-- ==== Sys2Proof/Laws/DoesArray.lean ====
section
/-!
SUPPORT. What each operation of Sys2Proof/Machine/Array.lean can do (see Sys2Proof/Laws/Does.lean).
-/
namespace Sys2Proof.Machine
set_option linter.all false
set_option linter.tactic.unusedName false
theorem State.setPhase_does (s : State) (p : Slot) (ph : Nat) : Does 0x1000000 s (State.setPhase s p ph) := by
  unfold State.setPhase
  repeat' first
    | with_reducible assumption
    | with_reducible exact Does.refl _ _
    | with_reducible rfl
    | decide
    | (extract_lets +onlyGivenNames u; (with_reducible refine Does.cutAt u ?_ (fun _ => ?_); revert u; with_reducible refine Does.here ?_; rotate_left); revert u; intro _ _; rotate_right)
    | (extract_lets +onlyGivenNames u; clear_value u; revert u; intro _)
    | with_reducible apply Does.setFld
    | with_reducible apply Does.setBit
    | (rw [pageBit_srchPstat (by first | omega | decide | exact Nat.lt_of_lt_of_le (portIdx_lt _) (by decide) | exact Nat.lt_of_lt_of_le (bufIdx_lt _) (by decide) | exact Nat.lt_of_lt_of_le (b2n_lt _) (by decide) | exact Nat.lt_of_lt_of_le (Fin.isLt _) (by decide))]; decide)
    | split

theorem State.syncInc_does (s : State) (p : Slot) : Does 0x1000000 s (State.syncInc s p) := by
  unfold State.syncInc
  repeat' first
    | with_reducible assumption
    | with_reducible exact Does.refl _ _
    | with_reducible rfl
    | decide
    | (extract_lets +onlyGivenNames u; (with_reducible refine Does.cutAt u ?_ (fun _ => ?_); revert u; with_reducible refine Does.here ?_; rotate_left); revert u; intro _ _; rotate_right)
    | (extract_lets +onlyGivenNames u; clear_value u; revert u; intro _)
    | with_reducible apply Does.setBit
    | (rw [pageBit_srchPstat (by first | omega | decide | exact Nat.lt_of_lt_of_le (portIdx_lt _) (by decide) | exact Nat.lt_of_lt_of_le (bufIdx_lt _) (by decide) | exact Nat.lt_of_lt_of_le (b2n_lt _) (by decide) | exact Nat.lt_of_lt_of_le (Fin.isLt _) (by decide))]; decide)
    | split

theorem State.writePt_does (s : State) (p : Slot) (vstat : Nat) (rho : Nat) (perr : Nat) (u : Leg) (age : Nat) : Does 0x1 s (State.writePt s p vstat rho perr u age) := by
  unfold State.writePt
  repeat' first
    | with_reducible assumption
    | with_reducible exact Does.refl _ _
    | with_reducible rfl
    | decide
    | (extract_lets +onlyGivenNames u; (with_reducible refine Does.cutAt u ?_ (fun _ => ?_); revert u; with_reducible refine Does.here ?_; rotate_left); revert u; intro _ _; rotate_right)
    | (extract_lets +onlyGivenNames u; clear_value u; revert u; intro _)
    | with_reducible apply Does.andThen Does.setWord
    | split

theorem State.showAvail_does (s : State) (t : Table) : Does 0x4000000 s (State.showAvail s t) := by
  unfold State.showAvail
  repeat' first
    | with_reducible assumption
    | with_reducible exact Does.refl _ _
    | with_reducible rfl
    | decide
    | (extract_lets +onlyGivenNames u; (with_reducible refine Does.cutAt u ?_ (fun _ => ?_); revert u; with_reducible refine Does.here ?_; rotate_left); revert u; intro _ _; rotate_right)
    | (extract_lets +onlyGivenNames u; clear_value u; revert u; intro _)
    | with_reducible apply Does.each
    | with_reducible apply Does.setFld
    | (rw [pageBit_cellAstat trivial]; decide)
    | intro _ _ _
    | split

theorem State.plantRoot_does (s : State) (p : Slot) (q : Problem) : Does 0xc s (State.plantRoot s p q) := by
  unfold State.plantRoot
  repeat' first
    | with_reducible assumption
    | with_reducible exact Does.refl _ _
    | with_reducible rfl
    | decide
    | (extract_lets +onlyGivenNames u; (with_reducible refine Does.cutAt u ?_ (fun _ => ?_); revert u; with_reducible refine Does.here ?_; rotate_left); revert u; intro _ _; rotate_right)
    | (extract_lets +onlyGivenNames u; clear_value u; revert u; intro _)
    | with_reducible apply Does.ite
    | with_reducible apply Does.each
    | with_reducible apply Does.andThen Does.setProb
    | with_reducible apply Does.andThen Does.setCl
    | intro _ _ _
    | split
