-- ==== Sys2Proof/Laws/DoesPlot.lean ====
section
/-!
SUPPORT. What each operation of Sys2Proof/Machine/Plot.lean can do (see Sys2Proof/Laws/Does.lean).
-/
namespace Sys2Proof.Machine
set_option linter.all false
set_option linter.tactic.unusedName false
theorem State.setPlot_does (s : State) (k : Fin 64) (q : PlotCh) : Does 0x80000 s (State.setPlot s k q) := by
  unfold State.setPlot
  repeat' first
    | with_reducible assumption
    | with_reducible exact Does.refl _ _
    | with_reducible rfl
    | decide
    | (extract_lets +onlyGivenNames u; (with_reducible refine Does.cutAt u ?_ (fun _ => ?_); revert u; with_reducible refine Does.here ?_; rotate_left); revert u; intro _ _; rotate_right)
    | (extract_lets +onlyGivenNames u; clear_value u; revert u; intro _)
    | split
    | with_reducible apply Does.andThen Does.upd_io

theorem State.plotFlag_does (s : State) (k : Fin 64) (i : Nat) : Does 0x400000000 s (State.plotFlag s k i) := by
  unfold State.plotFlag
  repeat' first
    | with_reducible assumption
    | with_reducible exact Does.refl _ _
    | with_reducible rfl
    | decide
    | (extract_lets +onlyGivenNames u; (with_reducible refine Does.cutAt u ?_ (fun _ => ?_); revert u; with_reducible refine Does.here ?_; rotate_left); revert u; intro _ _; rotate_right)
    | (extract_lets +onlyGivenNames u; clear_value u; revert u; intro _)
    | with_reducible apply Does.setBit
    | (rw [pageBit_pltChan (by first | omega | decide | exact Nat.lt_of_lt_of_le (portIdx_lt _) (by decide) | exact Nat.lt_of_lt_of_le (bufIdx_lt _) (by decide) | exact Nat.lt_of_lt_of_le (b2n_lt _) (by decide) | exact Nat.lt_of_lt_of_le (Fin.isLt _) (by decide))]; decide)
    | split

theorem State.plotDone_does (s : State) (k : Fin 64) (q : PlotCh) : Does 0x80000 s (State.plotDone s k q) := by
  unfold State.plotDone
  repeat' first
    | with_reducible assumption
    | with_reducible exact Does.refl _ _
    | with_reducible rfl
    | decide
    | (extract_lets +onlyGivenNames u; (with_reducible refine Does.cutAt u ?_ (fun _ => ?_); revert u; with_reducible refine Does.here ?_; rotate_left); revert u; intro _ _; rotate_right)
    | (extract_lets +onlyGivenNames u; clear_value u; revert u; intro _)
    | with_reducible apply Does.andThen (State.setPlot_does _ _ _)
    | split

theorem State.plotStall_does (s : State) (k : Fin 64) (w : Nat) (seen : Option Bool) : Does 0x80000 s (State.plotStall s k w seen) := by
  unfold State.plotStall
  repeat' first
    | with_reducible assumption
    | with_reducible exact Does.refl _ _
    | with_reducible rfl
    | decide
    | (extract_lets +onlyGivenNames u; (with_reducible refine Does.cutAt u ?_ (fun _ => ?_); revert u; with_reducible refine Does.here ?_; rotate_left); revert u; intro _ _; rotate_right)
    | (extract_lets +onlyGivenNames u; clear_value u; revert u; intro _)
    | with_reducible apply Does.andThen (State.setPlot_does _ _ _)
    | split

theorem State.plotBranch_does (s : State) (k : Fin 64) (cond : Nat) (tgt : Nat) : Does 0x80000 s (State.plotBranch s k cond tgt) := by
  unfold State.plotBranch
  repeat' first
    | with_reducible assumption
    | with_reducible exact Does.refl _ _
    | with_reducible rfl
    | decide
    | (extract_lets +onlyGivenNames u; (with_reducible refine Does.cutAt u ?_ (fun _ => ?_); revert u; with_reducible refine Does.here ?_; rotate_left); revert u; intro _ _; rotate_right)
    | (extract_lets +onlyGivenNames u; clear_value u; revert u; intro _)
    | with_reducible apply Does.ite
    | with_reducible apply Does.andThen (State.setPlot_does _ _ _)
    | with_reducible apply Does.andThen (State.plotDone_does _ _ _)
    | split

theorem State.plotHoldOn_does (s : State) (k : Fin 64) (src : Nat) (pol : Bool) (idx : Nat) : Does 0x80000 s (State.plotHoldOn s k src pol idx) := by
  unfold State.plotHoldOn
  repeat' first
    | with_reducible assumption
    | with_reducible exact Does.refl _ _
    | with_reducible rfl
    | decide
    | (extract_lets +onlyGivenNames u; (with_reducible refine Does.cutAt u ?_ (fun _ => ?_); revert u; with_reducible refine Does.here ?_; rotate_left); revert u; intro _ _; rotate_right)
    | (extract_lets +onlyGivenNames u; clear_value u; revert u; intro _)
    | with_reducible apply Does.ite
    | with_reducible apply Does.andThen (State.plotDone_does _ _ _)
    | with_reducible apply Does.andThen (State.plotStall_does _ _ _ _)
    | split

theorem State.plotHold_does (s : State) (k : Fin 64) (src : Nat) (pol : Bool) (idx : Nat) (t : State)
    (h : State.plotHold s k src pol idx = some t) : Does 0x80000 s t := by
  unfold State.plotHold at h
  split at h
  · cases h
  · cases h; exact (State.plotHoldOn_does _ _ _ _ _).mono (by decide)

EXERCISE DETAILS> Your output must be one number: how many lines of the listing include "plotFlag".

EXERCISE RESULT> 2